I was mindful not to complain too much in the infertility group lest they (rightfully) retort, “Well, at least you already have one.” And they weren’t wrong. I’m so grateful for my daughter. However, I’d be lying if I said I didn’t envision us as a family of four. In a way, I felt greedy asking for another child when these women were struggling to have one. Why couldn’t I just be content with our one?

“Pause,” Nelson says. “You are allowed to have more. You’re allowed to want whatever it is that your heart desires.” She frames this tension not as being ungrateful, but as a question of worthiness and whether we believe we’re allowed to fully name our desires without shrinking or apologizing for them.

“Traditionally, Black women and people of color have been conditioned to want less and be grateful for what we get while others are allowed to dream as big as they’d like to dream and have everything their heart desires,” she continues.
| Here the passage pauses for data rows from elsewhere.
/-- May the pipeline take context c: it is ready, none ready has a lower PRIORITY, and among those of its own none became ready earlier
(the instant at which a counter made one ready is the environment's)? -/
def State.vPicks (s : State) (e c : Nat) (enc : Bool) : Bool :=
  match s.vctx e c with
  | none => false
  | some x =>
    x.enc == enc && s.vReady x && (s.vctxs e).all (fun o =>
      let y := o.2
      y.enc != enc || !s.vReady y || vpPriority enc x.params < vpPriority enc y.params ||
      (vpPriority enc x.params == vpPriority enc y.params && (x.gated || y.gated || x.since ≤ y.since)))

/-- The request maker of a unit's frame. -/
def State.vWho (s : State) (x : VCtx) (u : VUnit) : Who :=
  match u.tag with
  | some tag => (match s.op tag with | some o => o.who tag | none => bareWho x.tenant)
  | none => bareWho x.tenant

/-- DECODE_FRAME_START (R252): the frame of the context picked enters the pipeline, its unit read. -/
def execDecodeFrameStart (eng : Fin 2) (ctx : Fin 256) (now : DWord) (s : State) : Host.Outcome State Fault Refusal :=
  let e := eng.val
  let c := ctx.val
  .next (match s.vctx e c with
  | none => s
  | some x =>
    if (smFind s.vce.dec e).isSome ∨ !s.vStarts e ∨ !s.vPicks e c false then s
    else
      match x.units with
      | [] => s
      | u :: _ =>
        let s1 := (s.at now.toNat).vPop e c
        let go := fun (a : State) (bs : List Byte) => a.setDec e (some ⟨c, a.vgen e c, { u with bytes := bs }, 0, 0, 0, false⟩)
        match u.tag with
        | none => go s1 u.bytes
        | some tag =>
          if u.flush then go s1 []
          else match s1.readDva (s1.vWho x u) (leAt u.bytes 0x10 8) (leAt u.bytes 0x18 4) with
            | .bad d r => (match s1.op tag with
              | some o => s1.opFault tag o d r false 0x10
              | none => s1)
            | .ok bs po => if po then s1.opEnd tag scPOISON 0 0 else go s1 bs)

/-- Counts dropped pictures (R255, R261). -/
def State.vDrop (s : State) (e c n : Nat) : State :=
  match s.vctx e c with
  | some x => (s.setVctx e c { x with dropped := min (x.dropped + n) 0xFFFFFFFF }).countUp (pgVCE e) r_VCE_CNT_DROPPED n
  | none => s

/-- Adds picture i of a unit to a context (R261): damage, taint and the error policy. -/
def VCtx.addPic (x : VCtx) (key : List Nat) (h : List (Nat × List Byte)) (u : VUnit) (i : Nat) : VCtx × Bool × Bool :=
  let f := fun (k : Nat) => Config.vdecPic key h i k
  let num := match x.decoded with | p :: _ => p.num + 1 | [] => 0
  let damaged := f 0 % 2 == 1
  let w := f 1 % 8193
  let ht := f 2 % 8193
  let tainted := (Config.vdecRefs key h i).any (fun n => x.taint.contains n)
  let drop := bits (leAt x.params 0xC 4) 8 8 == 1
  let bad := ((List.range ((ht + 63) / 64)).flatMap (fun r => (List.range ((w + 63) / 64)).filter (fun q => Config.vdecBad key h i r q))).length
  let p : VPic := ⟨num, h.length, i, u.pts, damaged, tainted, bad, w, ht, leAt x.params 0 4 != 2 && f 3 % 2 == 1,
    leAt x.params 0 4 == 1 && f 4 % 2 == 1, leAt x.params 0 4 == 1 && bits (leAt x.params 0xC 4) 9 9 == 1 && f 5 % 2 == 1, f 6 % 256, f 7 % 2 == 1⟩
  let dropping := x.dropping || (drop && damaged)
  ({ x with decoded := p :: x.decoded, held := if dropping then x.held else x.held ++ [num],
            taint := if damaged || tainted then num :: x.taint else x.taint, dropping := dropping }, damaged, dropping)

/-- What a unit's pictures come to: the context, whether damage was found, pictures dropped. -/
def VCtx.addPics (x : VCtx) (key : List Nat) (h : List (Nat × List Byte)) (u : VUnit) (n : Nat) : VCtx × Bool × Nat :=
  (List.range n).foldl (fun a i =>
    let r := a.1.addPic key h u i
    (r.1, a.2.1 || r.2.1, if r.2.2 then a.2.2 + 1 else a.2.2)) (x, false, 0)

/-- DETAIL of a DECODE or FLUSH that ended OK. -/
def vDetail (frames concealed dropped : Nat) : Nat := frames % 65536 + min concealed 255 * 65536 + min dropped 255 * 2 ^ 24

/-- Outputs the pictures due, in order, and ends the unit. -/
def State.vOutputs (s : State) (e c : Nat) (u : VUnit) (due : List Nat) (dropped : Nat) : State :=
  match s.vctx e c with
  | none => s
  | some x =>
    let who := s.vWho x u
    let due1 := (due.filter (fun n => x.held.contains n)).eraseDups
    let s1 := due1.foldl (fun (a : State) n => a.vOutput e c n who u) s
    let hid := (due1.filter (fun n => (x.from n).head?.any (fun p => p.damaged))).length
    s1.vEnd u scOK (vDetail due1.length hid dropped) 0

/-- Why a context's headers are refused (R254, R255): the cause of R278, 0 where they are accepted or the unit brings none. Of several, the lowest
(DESIGN CHOICE, log entry 43). -/
def vdecCause (p : List Byte) (f : Nat → Nat) : Nat :=
  let codec := leAt p 0 4
  let depths := if codec = 2 ∨ (codec = 0 ∧ f 5 ≠ 2) then [8] else [8, 10]
  if f 0 % 2 = 0 then 0
  else (firstBad [(1, 1 ≤ f 5 && f 5 ≤ (if codec = 1 then 1 else 3)),
    (2, f 6 ≤ (if codec = 0 then 183 else if codec = 1 then 16 else 52) && f 7 < 2),
    (3, (f 8 == 1 || (codec == 1 && f 8 == 0)) && depths.contains (f 9)),
    (4, 1 ≤ f 3 && f 3 ≤ leAt p 0x10 4 && 1 ≤ f 4 && f 4 ≤ leAt p 0x14 4), (5, f 10 ≤ leAt p 0x18 4), (6, f 11 == 0)]).getD 0

/-- Decodes the unit of a run whose context is open: acceptance of its headers (R255), its pictures (R261) and its output. -/
def State.vDecode (s : State) (e c : Nat) (x : VCtx) (r : VRun) : State :=
  let u := r.unit
  let key := vdecKey x.params
  let h := x.hist ++ [(u.loss + 2 ^ 32 * r.hurt, u.bytes)]
  let f := fun (k : Nat) => Config.vdecUnit key h k
  let n := f 2
  let cause := vdecCause x.params f
  if cause ≠ 0 then
    let s1 := (s.setVctx e c { x with state := vcSTALLED }).vDrop e c n
    let s2 := if x.state = vcSTALLED then s1 else s1.event (pgVCE e) ev_vce_STALLED
    let s3 := if u.tag.isNone then s2.event (vceView x.tenant e) ev_vceT_STREAM_UNSUPPORTED else s2
    s3.vEnd u scSTREAM cause 0
  else if x.state = vcSTALLED ∧ f 1 % 2 = 0 then (s.vDrop e c n).vEnd u scOK (vDetail 0 0 n) 0
  else
    let x0 := if f 0 % 2 = 1 then { x with w := f 3, h := f 4 } else x
    let x1 := { x0 with state := if x.state = vcSTALLED then vcOPEN else x.state, hist := h }
    let x2 := if f 1 % 2 = 1 then { x1 with taint := [], dropping := false } else x1
    let (x3, damaged, drops) := x2.addPics key h u n
    let s1 := (s.setVctx e c x3.restate).vDrop e c drops
    let s2 := if damaged then s1.event (vceView x.tenant e) ev_vceT_STREAM_ERROR else s1
    s2.vOutputs e c u (Config.vdecOut key h false) drops

/-- Adds to what a pipeline has processed in the second that runs. -/
def State.vLoad (s : State) (e pipe n : Nat) : State :=
  let k := (e * 2 + pipe) * 2 ^ 40 + s.time / 1000000000
  { s with vce := { s.vce with load := smSet 0 s.vce.load k (smGet 0 s.vce.load k + n) } }

/-- The free bytes that a frame leaves in its context's WORK area, whose layout is not stated; the first address that does not
translate. -/
def State.vWork (s : State) (e c : Nat) (who : Who) (o : Nat) : State × Option (Nat × Nat) :=
  match s.vctx e c with
  | none => (s, none)
  | some x =>
    let n := leAt x.params (o + 8) 8
    let (s1, f) := s.vRows who [(leAt x.params o 8, s.freeBytes n)]
    ({ s1 with free := s1.free + n }, f)

/-- DECODE_FRAME_END (R255, R259, R261, R266): the frame in the decode pipeline ends. -/
def execDecodeFrameEnd (eng : Fin 2) (now : DWord) (s : State) : Host.Outcome State Fault Refusal :=
  let e := eng.val
  .next (match smFind s.vce.dec e with
  | none => s
  | some r =>
    let s0 := (s.at now.toNat).setDec e none
    match s0.vctx e r.ctx with
    | none => s0
    | some x =>
      let c := r.ctx
      if x.state = vcCLOSING then (s0.vEnd r.unit scCANCELLED 0 cfDROPPED).vFree e c x
      else if x.state = vcFAILED then s0.vEnd r.unit scPOISON 0 0
      else if r.unit.flush then
        (s0.setVctx e c x.restate).vOutputs e c r.unit (Config.vdecOut (vdecKey x.params) x.hist true) 0
      else
        match s0.vWork e c (s0.vWho x r.unit) 0x20 with
        | (s1, some (a, q)) => (s1.mmuFault (s1.vWho x r.unit) a q true).vEnd r.unit scTRANSLATION 8 0
        | (s1, none) =>
          let s2 := s1.vDecode e c x r
          match s2.vctx e c with
          | some y => s2.vLoad e 0 (y.w * y.h)
          | none => s2)

/-! ### The encode pipeline (R269 to R277) -/

/-- The rows of an ENCODE's picture and its QP map: addresses and lengths. -/
def vencReads (p u : List Byte) : List (Nat × Nat) × List (Nat × Nat) :=
  let w := leAt p 4 4 % 2 ^ 14
  let h := bits (leAt p 4 4) 29 16
  let es := if bits (leAt p 0 4) 8 8 = 1 then 2 else 1
  let pitch := leAt u 0x18 4
  let qm := leAt u 0x28 8
  ((List.range (h + h / 2)).map (fun y => (leAt u 0x10 8 + y * pitch, w * es)),
   if qm = 0 then [] else [(qm, ((w + 63) / 64) * ((h + 63) / 64))])

/-- Reads rows through the MMU. -/
def State.vReadRows (s : State) (w : Who) : List (Nat × Nat) → Rd
  | [] => .ok [] false
  | (a, n) :: r =>
    match s.readDva w a n, s.vReadRows w r with
    | .ok b p, .ok b2 p2 => .ok (b ++ b2) (p || p2)
    | .bad d e, _ => .bad d e
    | _, .bad d e => .bad d e

/-- Is the frame a key frame: the first, forced, or due by INTRA_PERIOD? -/
def VCtx.keyFrame (x : VCtx) (u : VUnit) : Bool :=
  let ip := leAt u.params 0x14 4 % 65536
  x.forceKey || leAt u.bytes 0x1C 4 % 2 == 1 || (ip != 0 && ip ≤ x.sinceKey)

/-- Do the frame's reference flags break R273? -/
def VCtx.refFault (x : VCtx) (u : VUnit) : Bool :=
  let fl := leAt u.bytes 0x1C 4
  let slots := leAt u.params 0x34 4
  let use := (List.range 4).filter (fun j => bits fl (8 + j) (8 + j) == 1)
  use.any (fun j => slots ≤ j || !x.lt.contains j) || (bits fl 1 1 == 1 && slots ≤ bits fl 3 2) ||
  (bits fl 4 4 == 1 && use.isEmpty && !x.keyFrame u)

/-- What of an encode parameter block bears on the bits: codec, size, rate, level, periods, latency, references. -/
def vencKey (p : List Byte) : List Nat :=
  [leAt p 0 4, leAt p 4 4, leAt p 8 4, leAt p 0xC 4, leAt p 0x10 4, leAt p 0x14 4, leAt p 0x30 4, leAt p 0x34 4, leAt p 0x5C 4]

/-- Width, height and bytes per sample of an encode context's pictures. -/
def vencW (p : List Byte) : Nat := leAt p 4 4 % 2 ^ 14
def vencH (p : List Byte) : Nat := bits (leAt p 4 4) 29 16
def vencE (p : List Byte) : Nat := if bits (leAt p 0 4) 8 8 = 1 then 2 else 1

/-- A luma sample of the picture an ENCODE read; none outside it. -/
def vencLuma (p pic : List Byte) (y x : Int) : Option Nat :=
  if 0 ≤ x ∧ 0 ≤ y ∧ x < vencW p ∧ y < vencH p then
    (let o := (y.toNat * vencW p + x.toNat) * vencE p
    some (if vencE p = 2 then leAt pic o 2 / 64 else leAt pic o 1))
  else none

/-- The references an inter frame may use (R273): the short-term one unless NO_SHORT, then the long-term slots it names. -/
def vencRefs (fl : Nat) : List Nat :=
  (if bits fl 4 4 = 1 then [] else [1]) ++ ((List.range 4).filter (fun j => bits fl (8 + j) (8 + j) == 1)).map (fun j => 2 + j)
Nelson links this to worthiness and the discomfort many high-achieving women have with ease and receiving.

Those beliefs don’t just shape how we feel. They also shape the choices we make. Trying for a second child means returning to a cacophony of appointments, procedures and waiting. It looks like receiving a negative pregnancy test while on a work trip across the country and constantly asking ourselves whether we keep going.

“Having a child at home can increase the drive to be successful again,” Adeleye says, but it can also introduce practical hurdles, like figuring out who can handle daycare drop-off on mornings with monitoring appointments.

Infertility, in general, is traumatic and undergoing IVF again feels like reopening old wounds.

But secondary infertility has taught me that grief doesn’t disappear overnight, just because you’ve already experienced joy. It simply changes shape. It shows up quietly, in parking lots and waiting rooms, in the space between hope and acceptance.

It remains to be seen how this chapter will end and our daughter will become a big sister. What I do know, however, is that secondary infertility deserves to be named and not minimized, and that it cannot be erased by gratitude alone.

I can love the child I have while still wanting another and that doing so doesn’t make me a bad person. And in finally allowing myself to hold that grief without shame, without guilt or apology, I’ve learned that tending to myself—mind, body, and spirit—is not indulgent. It’s necessary. This grief may be quiet, but it still deserves to take up space.